The first thing to remember is the redundance level. Are they going to be normal redundancy (mirrored) or High redundancy (triple mirrored) ? With normal redundancy, the disk groups are configured with a disk being redundant with a disk on another cell. With High redundancy the disk is redundant with 2 other disks on 2 other cells. To maintain this level of redundancy, you must set aside 1 storage cells worth of storage for normal redudnacy, and 2 storage cells worth of storage for high redundancy to ensure that you are completely protected.

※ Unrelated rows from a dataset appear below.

/-- PFC_FRAME (R351, R360): an honoured priority of the port pauses or resumes. -/
def execPfcFrame (port prio : Nat) (pause secured : Bool) (s : State) : Host.Outcome State Fault Refusal :=
  onDev (fun d =>
    if 2 ≤ port || !d.portUp port then d
    else
      let d := (d.cnt 0x31 port 1).cnt 0x36 port 1
      if d.net.fab.macsecReq && !secured then d.cnt 0x35 port 1
      else if !d.net.fab.pfcMask.getLsbD prio then d
      else
        let bit : BitVec 8 := 1#8 <<< prio
        let d := d.setPort port (fun q => { q with paused := if pause then q.paused ||| bit else q.paused &&& ~~~bit })
        if pause then d else d.net.spaces.foldl (fun d x => d.pumpAll x.peer) d) s

/-- NEIGHBOUR_REQUEST (R348). -/
def execNeighbourRequest (fr : NdFrame) (v6 : Bool) (target : BitVec 128) (asker : BitVec 48) (s : State) :
    Host.Outcome State Fault Refusal :=
  onDev (Dev.onNeighbour s.otp fr (fun d =>
    if !(d.ownAddrs s.otp fr.port v6).contains target then d
    else
      let d := d.cnt 0x30 fr.port 1
      { d with net := { d.net with replies := (fr.port, target, asker) :: d.net.replies } })) s

/-- SLAAC_ROUTER_ADVERTISEMENT (R347, R348): the address a prefix forms is solicited once; it is the port's own unless
another station has it. -/
def execSlaacRouterAdvertisement (fr : NdFrame) (pfx : BitVec 64) (dup : Bool) (s : State) :
    Host.Outcome State Fault Refusal :=
  onDev (Dev.onNeighbour s.otp fr (fun d =>
    let port := fr.port
    let a := Dev.v6Addr (leBytes 8 pfx.toNat) (if port == 0 then s.otp.mac0 else s.otp.mac1)
    if !d.net.fab.slaac || (d.net.ports.getD port {}).slaac.contains a then d
    else
      let d := (d.cnt 0x30 port 1).setPort port (fun q => { q with dad := a :: q.dad })
      if dup then d else d.setPort port (fun q => { q with slaac := q.slaac ++ [a] }))) s

end Sys2Proof.Machine
end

So what does this mean for sizing ?? The larger your array, the more usable disk you get. With a half rack, you must set aside 1 out of 7 storage cells, or 2 out of 7 storage cells for redudnacy. For a full rack you need to set aside 1 out of 14 storage cells, or 2 out of 14 storage cells for redundancy.
Now lets run the numbers.
HALF RACK -
Data - Normal (8,796g / 2) * 6 usable racks = 26,388g of usable space
High (8,796g / 3) * 5 usable racks = 14,660g of usable space
Reco - Normal (13,194g / 2) * 6 usable racks = 39,562g of usable space
High (13,194g / 3) * 5 usable racks = 21,990g of usable space
Dbfs - Normal (290g / 2) * 6 usable racks = 870g of usable space
High (290g / 3) * 5 usable racks = 483g of usable space
TOTAL usable (minus DBFS)
Normal Redundancy - 65.9tb
High Redundancy 36.6tb
FULL RACK -
Data - Normal (8,796g / 2) * 13 usable racks = 57,174g of usable space
High (8,796g / 3) * 12 usable racks = 35,184g of usable space
Reco - Normal (13,194g / 2) * 13 usable racks = 85,761g of usable space
High (13,194g / 3) * 12 usable racks = 52,776g of usable space
Dbfs - Normal (290g / 2) * 13 usable racks = 1885g of usable space
High (290g / 3) * 12 usable racks = 1160g of usable space
TOTAL usable (minus DBFS)
Normal Redundancy - 142.9 tb
High Reundancy - 87.96tb
So the take I get from this is.
There is a much higher cost for redunancy levels, and this cost is higher for smaller rack systems.
A certain portion of the the cells is a small gid disk, that is only on 10 of the physical disks, and is hard to utilize well.